● **Data shown**:
theorem kept_execVdef {w : Cluster} {d : VReg} {tensor : Fin 4096} {sc : SReg} {rows cols rstride cstride : BitVec 32} {origin : BitVec 64} {s : State} {v0 : State} (hu : execVdef w d tensor sc rows cols rstride cstride origin s = .next v0) : Kept s v0 := by
  have h := Kept.refl s
  unfold execVdef at hu
  (repeat' split at hu) <;> first
    | (injection hu with hu; subst hu; (try dsimp only); repeat' (first
        | with_reducible assumption | intro _ | with_reducible apply kept_issue | with_reducible apply kept_operandHalt
        | simp only [kept_upd] | simp only [keptR_done, keptR_jump, keptR_wait, keptR_halt]
        | (with_reducible refine Kept.fst (by assumption) ?_) | (with_reducible refine Kept.snd (by assumption) ?_)
        | (with_reducible refine KeptE.get (by assumption) ?_) | split | dsimp only))
    | (cases hu; done)

/-! ### Griddle -/

theorem kept_stageNext {s0 : State} {s : State} {c : Context} {cl : Nat} {k : Worker} (h : Kept s0 s) : Kept s0 (stageNext s c cl k).1 := by
  unfold stageNext
  (try dsimp only); repeat' (first
      | with_reducible assumption | intro _ | with_reducible apply kept_viewAccess | simp only [kept_upd]
      | with_reducible refine Kept.foldl ?_ ?_ | with_reducible refine Kept.foldlFst ?_ ?_
      | (with_reducible refine Kept.fst (by assumption) ?_) | (with_reducible refine Kept.snd (by assumption) ?_)
      | (with_reducible refine KeptE.get (by assumption) ?_) | split | dsimp only)

theorem kept_stage {s0 : State} {s : State} {c : Context} {cl : Nat} {k : Worker} (h : Kept s0 s) : Kept s0 (stage s c cl k).1 := by
  unfold stage
  (try dsimp only); repeat' (first | with_reducible assumption | intro _ | with_reducible apply kept_stageNext | split | dsimp only)

theorem kept_queueOp {s0 : State} {s : State} {c : Context} {cl : Nat} {k : Worker} {g : GOp} (h : Kept s0 s) : KeptR s0 (queueOp s c cl k g) := by
  unfold queueOp
  (try dsimp only); repeat' (first
      | with_reducible assumption | intro _ | with_reducible apply kept_stage | simp only [kept_upd]
      | simp only [keptR_done, keptR_jump, keptR_wait, keptR_halt] | split | dsimp only)

theorem kept_execGzero {w : Cluster} {fmt : Fmt} {d : TReg} {s : State} {v0 : State} (hu : execGzero w fmt d s = .next v0) : Kept s v0 := by
  have h := Kept.refl s
  unfold execGzero at hu
  (repeat' split at hu) <;> first
    | (injection hu with hu; subst hu; (try dsimp only); repeat' (first
        | with_reducible assumption | intro _ | with_reducible apply kept_issue | with_reducible apply kept_queueOp
        | simp only [kept_upd] | (with_reducible refine Kept.fst (by assumption) ?_)
        | (with_reducible refine Kept.snd (by assumption) ?_) | (with_reducible refine KeptE.get (by assumption) ?_) | split
        | dsimp only))
    | (cases hu; done)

● **About this exercise**: An exact, complete copy of the lines above from the one with "cl k g) := by" through the one with "keptR_halt] | split | dsimp only)" is the whole answer.

● **Your solution**:
theorem kept_queueOp {s0 : State} {s : State} {c : Context} {cl : Nat} {k : Worker} {g : GOp} (h : Kept s0 s) : KeptR s0 (queueOp s c cl k g) := by
  unfold queueOp
  (try dsimp only); repeat' (first
      | with_reducible assumption | intro _ | with_reducible apply kept_stage | simp only [kept_upd]
      | simp only [keptR_done, keptR_jump, keptR_wait, keptR_halt] | split | dsimp only)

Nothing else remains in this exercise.